A recomendação dietética é baseada nos potenciais benefícios na saúde óssea. Não existe consenso sobre a meta a ser atingida. De acordo com o Institute of Medicine, 600 a 800 unidades internacionais (UI) por dia seriam suficientes para a maior parte da população [2]. Essa meta seria equivalente a níveis séricos maiores que 20 ng/mL de 25-OH Vitamina D. Para idosos, a International Osteoporosis Foundation e a Sociedade Americana de Endocrinologia sugerem níveis de, no mínimo, 30 ng/mL [3, 4]. O limite superior de segurança seria de até 4000 UI por dia.

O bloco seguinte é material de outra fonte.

-- ==== Sys2Proof/Laws/Decode.lean ====
section
/-! SUPPORT. The inversion of the decoder: what a word must be when it reads as a descriptor, and when it reads as none. -/

namespace Sys2Proof

/-- All that the first-level decoder can answer, with the bits each answer rests on (R61). -/
theorem decodeFirst_cases (cfg : Config) (w : Word) :
    (bitAt w 1 = false ∧ bitAt w 0 = false ∧ decodeFirst cfg w = .ok (.l1Fault (fieldAt w 2 30))) ∨
    (bitAt w 1 = false ∧ bitAt w 0 = true ∧ decodeFirst cfg w = .ok (.l1PageTable (pageTableOfWord w))) ∨
    (bitAt w 1 = true ∧ (bitAt w 0 = false ∨ cfg.pxnSupported = true) ∧ bitAt w 18 = false ∧
      decodeFirst cfg w = .ok (.l1Section (sectionOfWord w))) ∨
    (bitAt w 1 = true ∧ (bitAt w 0 = false ∨ cfg.pxnSupported = true) ∧ bitAt w 18 = true ∧
      decodeFirst cfg w = .ok (.l1Supersection (supersectionOfWord w))) ∨
    (bitAt w 1 = true ∧ bitAt w 0 = true ∧ cfg.pxnSupported = false ∧ decodeFirst cfg w = .error .l1Reserved) := by
  unfold decodeFirst
  cases bitAt w 1 <;> cases bitAt w 0 <;> cases bitAt w 18 <;> cases cfg.pxnSupported <;> simp

/-- All that the second-level decoder can answer, with the bits each answer rests on (R67). -/
theorem decodeSecond_cases (w : Word) :
    (bitAt w 1 = false ∧ bitAt w 0 = false ∧ decodeSecond w = .l2Fault (fieldAt w 2 30)) ∨
    (bitAt w 1 = false ∧ bitAt w 0 = true ∧ decodeSecond w = .l2LargePage (largePageOfWord w)) ∨
    (bitAt w 1 = true ∧ decodeSecond w = .l2SmallPage (smallPageOfWord w)) := by
  unfold decodeSecond
  cases bitAt w 1 <;> cases bitAt w 0 <;> simp

end Sys2Proof
end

O que já foi estudado sobre seus efeitos?
O VITAL, um grande ensaio clínico randomizado do Brigham and Women's Hospital, foi desenhado para avaliar os efeitos da suplementação de vitamina D e Ômega 3 sobre câncer e doenças cardiovasculares. Publicado em 2019, não houve diminuição dessas doenças com a suplementação da vitamina D [5].

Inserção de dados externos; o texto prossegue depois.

/-- P3 request 9 (WF1 taken as a premise): the upper half of a 16 MByte block, 40-bit PA. -/
theorem test_step_l1Supersection_P3_9 :
    okAfterStep (firstState (testRegs 0x30000 0x34000 2 0x101 false) 0x3603C 0x231C0802 (testReq 0x80FFFFFF .read .pl0)) =
      some (0x0123FFFFFF, true, 0) := by decide

/-- The same with the repetition checked and fifteen slots missing (R57). -/
theorem test_step_l1Supersection_unrepeated :
    answerAfterStep
      { firstState (testRegs 0x30000 0x34000 2 0x101 false) 0x3603C 0x231C0802 (testReq 0x80FFFFFF .read .pl0) with
        cfg := { Config.default with wf1Checked := true } } = some (.unpredictable .repetition) := by decide

/-- R90's example. -/
theorem test_step_l2Fault_R90_example :
    answerAfterStep (secondState p1Regs 0x8D14 0x12345678 (testReq 0x00345678 .read .pl1) (pageTableOfWord 0x00008DE1)) =
      some (.responds (.fault .translation .second (some 15))) := by decide

/-- P2 requests 9 and 8: Large page 0x00090011 through table A, AP[2:1] = 0b00. -/
theorem test_step_l2LargePage_P2_9 :
    answerAfterStep (secondState (testRegs 0x10000 0 0 0x4D true) 0x20054 0x00090011 (testReq 0x00015678 .read .pl0)
      (pageTableOfWord 0x00020001)) = some (.responds (.fault .permission .second (some 0))) := by decide

theorem test_step_l2LargePage_P2_8 :
    okAfterStep (secondState (testRegs 0x10000 0 0 0x4D true) 0x2007C 0x00090011 (testReq 0x0001F123 .read .pl1)
      (pageTableOfWord 0x00020001)) = some (0x000009F123, false, 0) := by decide

/-- P2 requests 11 and 14: a Manager domain is not checked; another parent puts the same entry in another domain. -/
theorem test_step_l2SmallPage_P2_11 :
    okAfterStep (secondState (testRegs 0x10000 0 0 0x4D true) 0x20400 0x000A0213 (testReq 0x00100000 .write .pl0)
      (pageTableOfWord 0x00020421)) = some (0x00000A0000, false, 1) := by decide

theorem test_step_l2SmallPage_P2_14 :
    answerAfterStep (secondState (testRegs 0x10000 0 0 0x4D true) 0x20000 0x00080032 (testReq 0x00200ABC .read .pl1)
      (pageTableOfWord 0x00020041)) = some (.responds (.fault .domain .second (some 2))) := by decide

/-- P4 requests 5 and 6. -/
theorem test_step_reserved_type_P4 :
    answerAfterStep { firstState (testRegs 0x4000 0 0 0x55555555 false) 0x4004 0x00100C03 (testReq 0x00100000 .read .pl1) with
        cfg := noPxn } = some (.unpredictable .l1Type0b11WithoutPxn) ∧
    answerAfterStep { firstState (testRegs 0x4000 0 0 0x55555555 false) 0x4004 0x00100C03 (testReq 0x00100000 .read .pl1) with
        cfg := { noPxn with l1Type3NoPxn := .translationFault } } = some (.responds (.fault .translation .first none)) := by
  decide

/-! ## Witnesses: for each statement with hypotheses, values that meet them, at the ends of each range -/

/-! ### Encoding -/

theorem test_witness_DecodeOfEncodedDescriptor :
    (Instr.l1Section someSection).wellFormed .default = true ∧
    (Instr.l1Supersection { someSupersection with pxn := false }).wellFormed noPxn = true := by decide

theorem test_witness_EncodeOfDecodedWord :
    decodeWord noPxn .first 0x00000001 = .ok (.l1PageTable (pageTableOfWord 1)) ∧
    decodeWord noPxn .second 0xFFFFFFFF = .ok (.l2SmallPage (smallPageOfWord 0xFFFFFFFF)) := by decide

theorem test_witness_DecodeOfBytesInMemory :
    ([] : List Byte).length ≠ 4 ∧ ([1, 0, 0] : List Byte).length ≠ 4 ∧ ([1, 0, 0, 0, 0] : List Byte).length ≠ 4 := by
  decide

theorem test_witness_FirstLevelTypeDecode :
    (0xFFFFFFFC#32).extractLsb 1 0 = 0b00#2 ∧ (0xFFFFFFFD#32).extractLsb 1 0 = 0b01#2 ∧
    ((0xFFFBFFFE#32).extractLsb 1 0 = 0b10#2 ∧ (0xFFFBFFFE#32).getLsbD 18 = false) ∧
    ((0x00040002#32).extractLsb 1 0 = 0b10#2 ∧ (0x00040002#32).getLsbD 18 = true) ∧
    ((0xFFFBFFFF#32).extractLsb 1 0 = 0b11#2 ∧ Config.default.pxnSupported = true ∧ (0xFFFBFFFF#32).getLsbD 18 = false) ∧
    ((0x00040003#32).extractLsb 1 0 = 0b11#2 ∧ Config.default.pxnSupported = true ∧ (0x00040003#32).getLsbD 18 = true) ∧
    noPxn.pxnSupported = false := by decide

De lá pra cá, muitos estudos auxiliares utilizaram a população do VITAL para avaliação de outros desfechos. Um resultado positivo foi a redução da incidência de artrite reumatoide e polimialgia reumática [5]. Por outro lado, os seguintes desfechos não foram melhorados com a suplementação da vitamina:
Vitamina D e fraturas
Até hoje, os principais ensaios que testaram drogas para osteoporose, como os bisfosfonatos, utilizaram cálcio e vitamina D tanto no grupo placebo, quanto no intervenção. Há dúvida se de fato a vitamina D tem papel na redução da incidência de fraturas e na melhora da densidade mineral óssea. Alguns estudos observacionais, indicaram haver relação entre baixos níveis de vitamina D e menor densidade mineral óssea [14, 15]. Apesar disso, é sabido que doses altas (500.000 UI, uma vez por ano) aumentam, paradoxalmente, o risco de fraturas [16].
Esse trabalho publicado no New England Journal of Medicine (NEJM) agora em julho foi um estudo auxiliar do ensaio VITAL. O objetivo foi avaliar os efeitos da suplementação de vitamina D na incidência de fraturas em homens e mulheres com mais de 50 anos. A dose utilizada foi de 2000 UI de vitamina D por dia. Os desfechos primários foram as incidências totais de fraturas, fraturas não vertebrais e fraturas de quadril. Mais de 25 mil pacientes foram acompanhados em média por 5 anos, em uma análise por intenção de tratar.
Em comparação com o placebo, a suplementação de vitamina D não teve efeito na incidência de fraturas. Esse resultado se manteve independentemente de idade, sexo, raça, índice de massa corpórea (IMC) e mesmo após ajuste para diversas faixas de níveis séricos de vitamina D.
Como esse trabalho modifica nossa prática?
Os estudos provenientes do VITAL mostraram que a suplementação de vitamina D não tem benefícios importantes na saúde da população geral de adultos com mais de 50 anos, mesmo em pacientes com níveis iniciais muito baixos. O editorial do NEJM é taxativo ao afirmar que os termos insuficiência e deficiência de vitamina D devem ser reconsiderados e que não há justificativa tanto para mensuração de 25-OH vitamina D e rastreio, na população geral, quanto para suplementação objetivando atingir um alvo sérico. Já que os pacientes não foram selecionados com base nos níveis de vitamina D, osteoporose ou baixa densidade mineral óssea, esses resultados não podem ser generalizados para pacientes adultos com osteoporose. Apesar disso, esse estudo não encontrou benefícios na incidência de fraturas mesmo nos grupos de alto risco, como os que tratavam osteoporose ou os que já haviam tido fraturas de fragilidade. Esses resultados são exploratórios e podem servir como base para novos estudos que avaliem essas populações especificamente. Também não é possível afirmar se a coadministração de cálcio poderia levar a melhores resultados do que os encontrados. Novos estudos a partir do VITAL estão tentando identificar se há alguma população em especial que se beneficiaria da suplementação.